Lookyloo is the glue that puts together and sometimes repurposes a bunch of tools developed by others.
Redis is the database used to store the cached information visualized on the web interface.
Playwright is a Python library to automate Chromium, Firefox and WebKit browsers with a single API. Playwright delivers automation that is ever-green, capable, reliable and fast.
To learn more about Playwright, see the on the official website.
In Lookyloo, the Playwright capture module loads a web page in a headless web browser. When the page is done loading, it scrolls down and waits a little bit longer. When it is done, it returns an HTTP Archive (HAR):
the page rendered at the end of the capture (that would be the same as what you would see when viewing the source of the page in your browser)
a screenshot of the whole page
all the cookies what were received and created during the capture
the URL in the address bar of the browser
The capture is controlled by a Python script.
ETE Toolkit & har2tree
The core feature of Lookyloo is the visualization of what is happenig in the browser when you load a page. Our approach was to use a tree, and who does trees better than researchers working in phylogenetics and genomics?

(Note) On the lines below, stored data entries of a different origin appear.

-- ==== Sys2Proof/Syntax.lean ====
section
/-! DEFINITION. The operations of the block as data (`spec/30_encoding.md` R72, one constructor per row of
`spec/opcode_table.json`), their selector operands (R73), and the reasons a command packet is refused (R74). -/

namespace Sys2Proof

/-- A PLL stage, `which: {A,B}` (R73). -/
inductive Pll where
  | a
  | b
deriving DecidableEq, Repr

/-- An output channel, `channel: 0..2` (R73). -/
inductive Channel where
  | ch0
  | ch1
  | ch2
deriving DecidableEq, Repr

/-- The reference selector: the crystal is the only one in scope (R5 (c), R26). -/
inductive Reference where
  | crystal
deriving DecidableEq, Repr

/-- The 22 operations of R72, in the order of `spec/opcode_table.json`. -/
inductive Instr where
  /-- START, 0x00, `42_bus_transport.md` R154. -/
  | start
  /-- SEND_ADDRESS, 0x01, R155. -/
  | sendAddress (addr7 : BitVec 7) (read : Bool)
  /-- SEND_BYTE, 0x02, R156. -/
  | sendByte (b : Byte)
  /-- RECEIVE_BYTE, 0x03, R157. -/
  | receiveByte
  /-- STOP, 0x04, R158. -/
  | stop
  /-- READ_REG, 0x10, `43_register_access.md` R181. -/
  | readReg (addr : Byte)
  /-- WRITE_REG, 0x11, R183. -/
  | writeReg (addr value : Byte)
  /-- WRITE_BULK, 0x12, R184. -/
  | writeBulk (addr : Byte) (values : List Byte)
  /-- UPDATE_REG, 0x13, R186. -/
  | updateReg (addr mask value : Byte)
  /-- PLAN_PLL, 0x20, `40_planner.md` R101. -/
  | planPll (targetFreq referenceFreq : U64) (correctionPpb : BitVec 32)
  /-- PLAN_MULTISYNTH, 0x21, R109. -/
  | planMultisynth (targetFreq pllFreq : U64) (fixedPll : Bool)
  /-- ENCODE_FIELDS, 0x22, R119. -/
  | encodeFields (a b c : U32)
  /-- SELECT_R_DIVIDER, 0x23, `41_rdiv.md` R142. -/
  | selectRDivider (freq : U64)
  /-- INITIALIZE, 0x30, `44_controller.md` R198. -/
  | initializeAll
  /-- SET_FREQUENCY, 0x31, R200. -/
  | setFrequency (channel : Channel) (freq : U64)
  /-- SET_PLL, 0x32, R203. -/
  | setPll (freq : U64) (which : Pll)
  /-- SET_CORRECTION, 0x33, R205. -/
  | setCorrection (ppb : BitVec 32) (reference : Reference)
  /-- OUTPUT_ENABLE, 0x34, R207. -/
  | outputEnable (channel : Channel) (enable : Bool)
  /-- DRIVE_STRENGTH, 0x35, R208. -/
  | driveStrength (channel : Channel) (level : BitVec 2)
  /-- SET_CLOCK_POWER, 0x36, R209. -/
  | setClockPower (channel : Channel) (on : Bool)
  /-- POWER_DOWN, 0x37, R210. -/
  | powerDown
  /-- SET_PLL_ASSIGNMENT, 0x38, R206. -/
  | setPllAssignment (channel : Channel) (which : Pll)
deriving DecidableEq, Repr

/-- The opcodes of R72, apart from their operands. -/
inductive Op where
  | start | sendAddress | sendByte | receiveByte | stop
  | readReg | writeReg | writeBulk | updateReg
  | planPll | planMultisynth | encodeFields | selectRDivider
  | initializeAll | setFrequency | setPll | setCorrection | outputEnable | driveStrength | setClockPower
  | powerDown | setPllAssignment
deriving DecidableEq, Repr

/-- Why a command packet is refused (R74). Each names the byte that is out of range. -/
inductive BadCommand where
  /-- The opcode is not in R72. -/
  | unassignedOpcode (opcode : Byte)
  /-- `addr7` with bit 7 set. -/
  | deviceAddress (operand : Byte)
  /-- A Boolean byte above 1 (`read`, `fixed_pll`, `enable`, `on`). -/
  | boolean (operand : Byte)
  /-- `channel` above 2. -/
  | channel (operand : Byte)
  /-- `which` above 1. -/
  | pll (operand : Byte)
  /-- `reference` not 0. -/
  | reference (operand : Byte)
  /-- `level` above 3. -/
  | level (operand : Byte)
  /-- `n = 0` in WRITE_BULK. -/
  | emptyValues
deriving DecidableEq, Repr

/-- The opcode of an operation. -/
def Instr.op : Instr → Op
  | .start => .start
  | .sendAddress _ _ => .sendAddress
  | .sendByte _ => .sendByte
  | .receiveByte => .receiveByte
  | .stop => .stop
  | .readReg _ => .readReg
  | .writeReg _ _ => .writeReg
  | .writeBulk _ _ => .writeBulk
  | .updateReg _ _ _ => .updateReg
  | .planPll _ _ _ => .planPll
  | .planMultisynth _ _ _ => .planMultisynth
  | .encodeFields _ _ _ => .encodeFields
  | .selectRDivider _ => .selectRDivider
  | .initializeAll => .initializeAll
  | .setFrequency _ _ => .setFrequency
  | .setPll _ _ => .setPll
  | .setCorrection _ _ => .setCorrection
  | .outputEnable _ _ => .outputEnable
  | .driveStrength _ _ => .driveStrength
  | .setClockPower _ _ => .setClockPower
  | .powerDown => .powerDown
  | .setPllAssignment _ _ => .setPllAssignment

end Sys2Proof
end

This is the reason we used ETE Toolkit:
ETE (Environment for Tree Exploration) is a Python programming toolkit that assists in the automated manipulation, analysis and visualization of phylogenetic trees. Clustering trees or any other tree-like data structure are also supported.
To create that tree, we use the HAR output generated by Splash, and pass it to another standalone library, har2tree.

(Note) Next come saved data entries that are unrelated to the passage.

/-! ### Encodings -/

/-- Every operation the command format can carry is read back from its packet, whatever bytes follow (R71 to R75). -/
def Obligations.DecodeOfEncode : Prop :=
  ∀ (i : Instr) (rest : List Byte), i.wellFormed = true → decode (encode i ++ rest) = .command i rest

/-- What the decoder accepts is well formed and is the packet of the operation it names: no operation has two encodings. -/
def Obligations.EncodeOfDecode : Prop :=
  ∀ (bs : List Byte) (i : Instr) (rest : List Byte),
    decode bs = .command i rest → i.wellFormed = true ∧ bs = encode i ++ rest

/-- Packets that `95_test_vectors.md` writes out decode to the operations it names, one of each family. -/
def Obligations.VectorPacketsDecode : Prop :=
  decode [0x01#8, 0x60#8, 0x01#8] = .command (.sendAddress 0x60#7 true) [] ∧
  decode [0x11#8, 0x03#8, 0xFE#8] = .command (.writeReg 0x03#8 0xFE#8) [] ∧
  decode [0x12#8, 0x1A#8, 0x08#8, 0x00#8, 0x01#8, 0x00#8, 0x0E#8, 0x00#8, 0x00#8, 0x00#8, 0x00#8] =
    .command (.writeBulk 0x1A#8 [0x00#8, 0x01#8, 0x00#8, 0x0E#8, 0x00#8, 0x00#8, 0x00#8, 0x00#8]) [] ∧
  decode [0x22#8, 0x00#8, 0x00#8, 0x00#8, 0x1A#8, 0x00#8, 0x00#8, 0x13#8, 0x4A#8, 0x00#8, 0x0F#8, 0x42#8, 0x40#8] =
    .command (.encodeFields 26#32 4938#32 1000000#32) [] ∧
  decode [0x23#8, 0x00#8, 0x00#8, 0x00#8, 0x00#8, 0x00#8, 0x06#8, 0x1A#8, 0x7F#8] =
    .command (.selectRDivider 399999#64) [] ∧
  decode [0x32#8, 0x00#8, 0x00#8, 0x00#8, 0x0F#8, 0x23#8, 0x09#8, 0xAB#8, 0x4E#8, 0x01#8] =
    .command (.setPll 65012345678#64 .b) [] ∧
  decode [0x33#8, 0xFF#8, 0xFF#8, 0xFC#8, 0x18#8, 0x00#8] = .command (.setCorrection (-1000#32) .crystal) []

/-- R74: a block ready for a command refuses every unassigned opcode, and every selector, Boolean, address or length operand
that is out of range, with the reason that names the byte. -/
def Obligations.BadPacketsRefused : Prop :=
  ∀ (s : State), accepting s = true →
    (∀ b rest, s.command = b :: rest →
      (0x05 ≤ b.toNat ∧ b.toNat ≤ 0x0F) ∨ (0x14 ≤ b.toNat ∧ b.toNat ≤ 0x1F) ∨ (0x24 ≤ b.toNat ∧ b.toNat ≤ 0x2F) ∨
        0x39 ≤ b.toNat →
      step s = .refused (.badCommand (.unassignedOpcode b))) ∧
    (∀ b rest, s.command = 0x01#8 :: b :: rest → 128 ≤ b.toNat → step s = .refused (.badCommand (.deviceAddress b))) ∧
    (∀ a b rest, s.command = 0x01#8 :: a :: b :: rest → a.toNat < 128 → 2 ≤ b.toNat →
      step s = .refused (.badCommand (.boolean b))) ∧
    (∀ a rest, s.command = 0x12#8 :: a :: 0x00#8 :: rest → step s = .refused (.badCommand .emptyValues)) ∧
    (∀ fs b rest, s.command = 0x21#8 :: (fs ++ b :: rest) → fs.length = 16 → 2 ≤ b.toNat →
      step s = .refused (.badCommand (.boolean b))) ∧
    (∀ o b rest, s.command = o :: b :: rest → o ∈ [0x31#8, 0x34#8, 0x35#8, 0x36#8, 0x38#8] → 3 ≤ b.toNat →
      step s = .refused (.badCommand (.channel b))) ∧
    (∀ fs b rest, s.command = 0x32#8 :: (fs ++ b :: rest) → fs.length = 8 → 2 ≤ b.toNat →
      step s = .refused (.badCommand (.pll b))) ∧
    (∀ ps b rest, s.command = 0x33#8 :: (ps ++ b :: rest) → ps.length = 4 → 1 ≤ b.toNat →
      step s = .refused (.badCommand (.reference b))) ∧
    (∀ o c b rest, s.command = o :: c :: b :: rest → o ∈ [0x34#8, 0x36#8] → c.toNat < 3 → 2 ≤ b.toNat →
      step s = .refused (.badCommand (.boolean b))) ∧
    (∀ c b rest, s.command = 0x35#8 :: c :: b :: rest → c.toNat < 3 → 4 ≤ b.toNat →
      step s = .refused (.badCommand (.level b))) ∧
    (∀ c b rest, s.command = 0x38#8 :: c :: b :: rest → c.toNat < 3 → 2 ≤ b.toNat →
      step s = .refused (.badCommand (.pll b)))

/-- R82, R83: the eight bytes of a parameter block are those of the layout table, and the block determines the three fields,
the R-divider exponent and the divide-by-4 bits. -/
def Obligations.ParameterBlockLayout : Prop :=
  (∀ (f : RegisterFields) (r : BitVec 3) (d : BitVec 2),
    (ser8 f r d).map BitVec.toNat =
      [f.p3.toNat / 256 % 256, f.p3.toNat % 256, r.toNat * 16 + d.toNat * 4 + f.p1.toNat / 65536,
       f.p1.toNat / 256 % 256, f.p1.toNat % 256, f.p3.toNat / 65536 * 16 + f.p2.toNat / 65536,
       f.p2.toNat / 256 % 256, f.p2.toNat % 256]) ∧
  ∀ (f g : RegisterFields) (r u : BitVec 3) (d e : BitVec 2), ser8 f r d = ser8 g u e → f = g ∧ r = u ∧ d = e

/-! ### The step -/

/-- R71, R238: when the bytes at the port begin with a whole command and no operation is running, the step is that operation,
its bytes taken from the port; a block whose action is still pending takes no command and has no next state. -/
def Obligations.StepRunsTheCommand : Prop :=
  (∀ (s : State) (i : Instr) (rest : List Byte),
    s.wait = .none → s.seq = none → decode s.command = .command i rest → step s = exec i { s with command := rest }) ∧
  ∀ (s : State), s.wait ≠ .none → step s = .fault (.hang s)

/-! ### Bus Transport -/

/-- R154, R152: START, whose packet is one byte, for every class and raw code it can be answered with, and when it is never answered. That
after a fault no transaction is open on the lines is the model's choice (log 28); the form of the hang is log 8. -/
def Obligations.StartOutcome : Prop :=
  encode .start = [0x00#8] ∧
  ∀ (s : State), configValid s.cfg = true →
    (∀ hs, reply s.cfg s.line .start = some hs →
      ∃ t, exec .start s = .next t ∧ CallFrame s t ∧ ChipKept s t ∧ t.tstat = hs ∧ t.freeIndex = s.freeIndex ∧
        ((hs.cls = .start ∨ hs.cls = .repStart) →
          t.response = [0x00#8] ∧ t.ps = .started ∧ t.dir = .none ∧ t.line.busOpen = true ∧ t.line.mode = .none ∧
            t.line.events = s.line.events ++ [.action .start]) ∧
        (hs.cls = .arbLost →
          t.response = [hs.code.byte] ∧ t.ps = .idle ∧ t.dir = .none ∧ LinesClosed t ∧
            t.line.events = s.line.events ++ [.action .start, .release]) ∧
        ((hs.cls ≠ .start ∧ hs.cls ≠ .repStart ∧ hs.cls ≠ .arbLost) →
          t.response = [hs.code.byte] ∧ t.ps = s.ps ∧ t.dir = s.dir ∧ LinesClosed t ∧
            t.line.events = s.line.events ++ [.action .start])) ∧
    (reply s.cfg s.line .start = none →
      exec .start s = .fault (.hang { s with wait := .start, line := emit (.action .start) s.line }))

/-- R155, R152, R78: SEND_ADDRESS for every class and raw code it can be answered with; the stop of a NACK is confirmed unless the
environment never answers it. When the chip takes part is log 9; that no transaction is open after a lock recovery is the
model's choice (log 28). -/
def Obligations.SendAddressOutcome : Prop :=
  ∀ (s : State) (addr7 : BitVec 7) (read : Bool) (hs : HwStatus), configValid s.cfg = true →
    reply s.cfg s.line (.address (addressByte s.cfg addr7 read)) = some hs →
    s.line.answers.tail.headD .asChip ≠ .never →
    ∃ t, exec (.sendAddress addr7 read) s = .next t ∧ CallFrame s t ∧ ChipKept s t ∧ t.tstat = hs ∧
      t.freeIndex = s.freeIndex ∧
      (hs.cls = (if read then .slaRAck else .slaWAck) →
        t.response = [0x00#8] ∧ t.ps = .addressed ∧ t.dir = (if read then .read else .write) ∧
          t.line.busOpen = s.line.busOpen ∧
          t.line.mode =
            (if s.line.busOpen = true ∧ addr7 = s.cfg.chipAddr then (if read then .read else .wFirst) else .none) ∧
          t.line.events = s.line.events ++ [.action (.address (addressByte s.cfg addr7 read))]) ∧
      (hs.cls = (if read then .slaRNack else .slaWNack) →
        t.response = [hs.code.byte] ∧ t.ps = .idle ∧ t.dir = .none ∧ LinesClosed t ∧
          t.line.events = s.line.events ++ [.action (.address (addressByte s.cfg addr7 read)), .stop]) ∧
      ((hs.cls ≠ (if read then .slaRAck else .slaWAck) ∧ hs.cls ≠ (if read then .slaRNack else .slaWNack)) →
        t.response = [hs.code.byte] ∧ t.ps = .idle ∧ t.dir = .none ∧ LinesClosed t ∧
          t.line.events = s.line.events ++ [.action (.address (addressByte s.cfg addr7 read)), .release])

We won’t go in too many details regarding the process of building a tree out of a HAR file, but you can read the comments directly in the code.
Initially, we used the webplugin developed by ETE Toolkit, but it turned out to be too limited for what we wanted to do, so instead of that, we decided to use D3.js:
We use D3.js and implemented a compatible JSON output into har2tree.
Flask & Bootstrap
For the web interface, we use Flask and bootstrap 4.
Everything related to the website is in a subdirectory in the Lookyloo repository.
Modules and Third Party components
It uses the CDNJS repository to build a hash database of a vast amount of resources used all over the internet.
The project is standalone and can be used outside of Lookyloo (even if it was primarily developed for it) with a python client called pysanejs.
|We’re not re-using the SRIs for a pretty silly reason: Many resources used on websites are the same as the ones in CDNJS, but with an extra new line at the end of the file. SaneJS computes hashes for every file with and without a newline, allowing us to match more resources.|
Virus Total allows users to submit and query URLs in their huge dataset. Lookyloo queries do exactly that and inform the user if the content is malicious.
Phishing Initiative allows users to submit and query URLs to identify malicious content. As it requires an API key, the feature is enabled by default.
To facilitate the deployment of Lookyloo, we use Poetry:
Poetry helps you declare, manage, and install dependencies of Python projects, ensuring you have the right stack everywhere.